One local newspaper columnist wrote at the time of her sentencing: “Panna Krom was an ignorant, fearful teenager who made a mistake. Should justice be about ruining another life?”
But Danbury State’s Attorney Stephen J Sedensky III, who prosecuted Panna, does not feel similarly.
“She intentionally killed a child, so we do think that people need to be held accountable for that,” Sedensky said over the phone. Sedensky said that he had received Hood’s appeal and would be providing his opinion to the pardons board after further review of the file.
“One of the interesting things that I do find from the clemency application is the avoidance of actually what the behaviour was: drowning her baby girl in the toilet,” he said.
When Panna killed Angel, she did not know what she was doing, Hood said. He was citing psychologists who evaluated her for the clemency appeal. Panna had descended into a “dissociative syndrome” during the neonaticide act, they said, one brought on by extreme levels of stress.
Infanticide expert Dr Margaret Spinelli said that the syndrome, “usually caused by a severe stress reaction”, was common during acts of neonaticide.
Theavny Kuoch is the executive director of the Hartford-based Cambodian mental health NGO Khmer Health Advocates (KHA), who Hood said provided Panna’s pro bono 30-page diagnosis.

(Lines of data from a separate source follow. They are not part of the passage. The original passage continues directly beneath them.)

/-- A register field holds 0..38 or the word is rejected (30_encoding.md R108(c)), whatever comes after it. -/
theorem isOk_regField_bind {α : Type} {n : Nat} {b : Bool} {f : Reg → Except DecodeError α} (hf : ∀ r, (f r).isOk = b) :
    (regField n >>= f).isOk = (decide (n < 39) && b) := by
  rw [← Reg.ofNum_isSome, regField]
  cases Reg.ofNum n with
  | none => rfl
  | some r => exact hf r

/-! ## Masks as packed words -/

theorem pack_and (a a' : BitVec 13) (b b' : BitVec 6) (c c' : BitVec 1) (d d' e e' : BitVec 6) :
    pack a b c d e &&& pack a' b' c' d' e' = pack (a &&& a') (b &&& b') (c &&& c') (d &&& d') (e &&& e') := by
  apply BitVec.eq_of_getLsbD_eq
  intro i _
  simp only [BitVec.getLsbD_and, pack_getLsbD]
  split_ifs <;> rfl

theorem pack_inj {a a' : BitVec 13} {b b' : BitVec 6} {c c' : BitVec 1} {d d' e e' : BitVec 6} :
    pack a b c d e = pack a' b' c' d' e' ↔ a = a' ∧ b = b' ∧ c = c' ∧ d = d' ∧ e = e' := by
  refine ⟨fun h => ⟨?_, ?_, ?_, ?_, ?_⟩, by rintro ⟨rfl, rfl, rfl, rfl, rfl⟩; rfl⟩
  · simpa only [pack_hi] using congrArg (·.extractLsb' 19 13) h
  · simpa only [pack_mid] using congrArg (·.extractLsb' 13 6) h
  · simpa only [pack_k] using congrArg (·.extractLsb' 12 1) h
  · simpa only [pack_lo] using congrArg (·.extractLsb' 6 6) h
  · simpa only [pack_op] using congrArg (·.extractLsb' 0 6) h

theorem and_low3_eq_zero (mid : BitVec 6) : mid &&& 7#6 = 0#6 ↔ mid.extractLsb' 0 3 = 0#3 := by
  revert mid; decide

theorem high7_mask (j : Nat) : (8128#13).getLsbD j = (decide (6 ≤ j) && decide (j < 13)) := by
  by_cases h : j < 13
  · interval_cases j <;> rfl
  · rw [BitVec.getLsbD_of_ge _ _ (by omega)]
    simp [h]

theorem and_high7_eq_zero (hi : BitVec 13) : hi &&& 8128#13 = 0#13 ↔ hi.extractLsb' 6 7 = 0#7 := by
  constructor
  · intro h
    apply BitVec.eq_of_getLsbD_eq
    intro j hj
    have bit := congrArg (·.getLsbD (6 + j)) h
    simp only [BitVec.getLsbD_and, high7_mask] at bit
    simpa [hj, show 6 + j < 13 by omega] using bit
  · intro h
    apply BitVec.eq_of_getLsbD_eq
    intro j hj
    rw [BitVec.getLsbD_and, high7_mask]
    by_cases h6 : 6 ≤ j
    · have bit := congrArg (·.getLsbD (j - 6)) h
      have clear : hi.getLsbD j = false := by simpa [show j - 6 < 7 by omega, show 6 + (j - 6) = j by omega] using bit
      simp [clear]
    · simp [h6]

theorem bit_cases (k : BitVec 1) : k = 0 ∨ k = 1 := by revert k; decide

theorem setWidth_eq_pack (op : BitVec 6) : op.setWidth 32 = pack 0 0 0 0 op := by revert op; decide

theorem setWidth_or_eq_pack (op : BitVec 6) : op.setWidth 32 ||| 0x1000 = pack 0 0 1 0 op := by revert op; decide

@[simp] theorem and_ones_six (v : BitVec 6) : v &&& 63#6 = v := BitVec.and_allOnes
@[simp] theorem and_ones_one (v : BitVec 1) : v &&& 1#1 = v := BitVec.and_allOnes
@[simp] theorem and_ones_thirteen (v : BitVec 13) : v &&& 8191#13 = v := BitVec.and_allOnes

/-- A form in the fields of a packed word: its mask and its fixed bits are packed words too. -/
@[simp] theorem TableForm.has_pack (regs : List Nat) (hi hi' fhi : BitVec 13) (mid mid' fmid : BitVec 6) (k k' fk : BitVec 1)
    (lo lo' flo op op' fop : BitVec 6) :
    TableForm.has ⟨pack fhi fmid fk flo fop, pack hi' mid' k' lo' op', regs⟩ (pack hi mid k lo op)
      = (decide (hi &&& hi' = fhi ∧ mid &&& mid' = fmid ∧ k &&& k' = fk ∧ lo &&& lo' = flo ∧ op &&& op' = fop)
        && regs.all fun b => decide (((pack hi mid k lo op).extractLsb' b 6).toNat < 39)) := by
  rw [TableForm.has, pack_and, beq_eq_decide]
  simp only [pack_inj]

theorem isOk_pure {α : Type} (a : α) : (pure a : Except DecodeError α).isOk = true := rfl

theorem isOk_bind_pure {α β : Type} (x : Except DecodeError α) (f : α → β) : (x >>= fun a => pure (f a)).isOk = x.isOk := by
  cases x <;> rfl

/-! ## Formats -/

/-- The formats of 30_encoding.md R102. -/
inductive Format where
  | n | r | rr | ri | rim | i | m | c

/-- The register-or-immediate operand of a word, accepted (30_encoding.md R104, R108). -/
def operandOk (w : InsnWord) : Bool :=
  if fK w then zeroBits w 19 13 && decide (fRs w < 39) else zeroBits w 13 3

/-- A format's reserved bits are zero, its register fields hold 0..38, and `LI` has `k = 0` (30_encoding.md R108). -/
def Format.fieldsOk (w : InsnWord) : Format → Bool
  | n => zeroBits w 6 26
  | r => zeroBits w 12 20 && decide (fRd w < 39)
  | rr => zeroBits w 19 13 && zeroBits w 12 1 && decide (fRd w < 39) && decide (fRs w < 39)
  | ri => decide (fRd w < 39) && operandOk w
  | rim => !fK w && zeroBits w 13 3 && decide (fRd w < 39)
  | i => zeroBits w 6 6 && operandOk w
  | m => zeroBits w 12 1 && decide (fRd w < 39) && decide (fRs w < 39)
  | c => zeroBits w 25 7 && zeroBits w 12 1 && decide (fRd w < 39) && decide (fRs w < 39) && decide (fRn w < 39)

/-- The forms of a format, for an opcode. -/
def Format.forms (op : InsnWord) : Format → List TableForm
  | n => formsN op
  | r => formsR op
  | rr => formsRR op
  | ri => formsRI op
  | rim => formsRIM op
  | i => formsI op
  | m => formsM op
  | c => formsC op

/-- The format of an opcode's row (30_encoding.md R107). -/
def formatOf : Nat → Option Format
  | 1 | 2 | 4 | 5 => some .m
  | 3 => some .rim
  | 6 | 7 => some .rr
  | 10 | 11 | 18 | 34 | 35 => some .r
  | 37 | 38 | 39 | 41 | 42 => some .n
  | 47 => some .c
  | 8 | 9 | 12 | 13 | 14 | 15 | 16 | 17 | 19 | 20 | 21 | 22 | 43 | 44 | 45 | 46 => some .ri
  | 23 | 24 | 25 | 26 | 27 | 28 | 29 | 30 | 31 | 32 | 33 | 36 | 40 | 48 => some .i
  | _ => none

/-! ## What the decoder accepts in each format -/

section
variable (w : InsnWord)

theorem isOk_operandField : (operandField w).isOk = operandOk w := by
  rw [operandField, operandOk]
  split
  · rw [isOk_reserved_bind, isOk_regField_bind fun _ => isOk_pure _, Bool.and_true]
  · rw [isOk_reserved_bind, isOk_pure, Bool.and_true]

theorem isOk_formN (i : Instr) : (formN w i).isOk = Format.n.fieldsOk w := by
  rw [formN, isOk_reserved_bind, isOk_pure, Bool.and_true, Format.fieldsOk]

theorem isOk_formR (mk : Reg → Instr) : (formR w mk).isOk = Format.r.fieldsOk w := by
  rw [formR, isOk_reserved_bind, isOk_regField_bind fun _ => isOk_pure _, Bool.and_true, Format.fieldsOk]

theorem isOk_formRR (mk : Reg → Reg → Instr) : (formRR w mk).isOk = Format.rr.fieldsOk w := by
  rw [formRR, isOk_reserved_bind, isOk_regField_bind fun _ => isOk_regField_bind fun _ => isOk_pure _, Bool.and_true,
    Format.fieldsOk, Bool.and_assoc _ (decide _)]

theorem isOk_formRI (mk : Reg → Operand → Instr) : (formRI w mk).isOk = Format.ri.fieldsOk w := by
  rw [formRI, isOk_regField_bind fun _ => isOk_bind_pure _ _, isOk_operandField, Format.fieldsOk]

theorem isOk_formRIM (mk : Reg → Word → Instr) : (formRIM w mk).isOk = Format.rim.fieldsOk w := by
  rw [formRIM, Format.fieldsOk]
  split
  · next hk => simp [hk, Except.isOk, Except.toBool]
  · next hk => rw [isOk_reserved_bind, isOk_regField_bind fun _ => isOk_pure _]; simp [hk]

theorem isOk_formI (mk : Operand → Instr) : (formI w mk).isOk = Format.i.fieldsOk w := by
  rw [formI, isOk_reserved_bind, isOk_bind_pure, isOk_operandField, Format.fieldsOk]

theorem isOk_formM (mk : Reg → Reg → Int → Instr) : (formM w mk).isOk = Format.m.fieldsOk w := by
  rw [formM, isOk_reserved_bind, isOk_regField_bind fun _ => isOk_regField_bind fun _ => isOk_pure _, Bool.and_true,
    Format.fieldsOk, Bool.and_assoc]

theorem isOk_formC (mk : Reg → Reg → Reg → Instr) : (formC w mk).isOk = Format.c.fieldsOk w := by
  rw [formC, isOk_reserved_bind,
    isOk_regField_bind fun _ => isOk_regField_bind fun _ => isOk_regField_bind fun _ => isOk_pure _, Bool.and_true,
    Format.fieldsOk, Bool.and_assoc _ (decide _), Bool.and_assoc _ (decide _)]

While Kuoch could not confirm or deny KHA’s role in Panna’s case due to US patient confidentiality laws, she echoed Hood’s claims that Panna’s stress had been caused in part by her parents’ PTSD.
According to Kuoch, Cambodian refugees are diagnosed with mental disorders such as depression or PTSD in numbers 10 times greater than the general population.
While psychologists do not fully understand how trauma affects the children of survivors, studies from other survivor groups suggest that trauma symptoms can be passed down to offspring. One recent study of Jewish holocaust survivors in New York concluded that trauma altered the very genes of survivors’ descendants.
According to Hood, Panna feared how her family would react if they found out she had been sexually active. Other female relatives with hidden love lives had set off dramatic episodes within the family. In one case, a relative fled to Boston with her boyfriend out of fear of discovery. Hood repeatedly cited the sexual conservatism of her parents. Dating was “highly illegal” and a major “taboo” within the family, he said.
Panna was particularly fearful of her father, who suffered from PTSD and possessed a notorious temper, said Hood. Referencing interviews with Panna’s mother and aunt, Hood said that if Panna’s father had discovered she was pregnant, he might have killed her.
Yet despite Panna’s teenage fears of parental abandonment, the Kroms have been fully supportive of their imprisoned daughter. They write to her often and speak on the phone when they can. Every Saturday, Panna’s parents drive two hours to visit her at York.
“Last week, she didn’t do too good. She was stressed, crying,” said Chan, Panna’s mother, yesterday over the phone. “She’s worried that the clemency is not going to happen.”
“Right now, we just think about the clemency,” Chan continued. “That’s the only thing in our heads right now. We both hope so much that it’s going to happen.”
*Panna Krom could not be reached in jail for this article.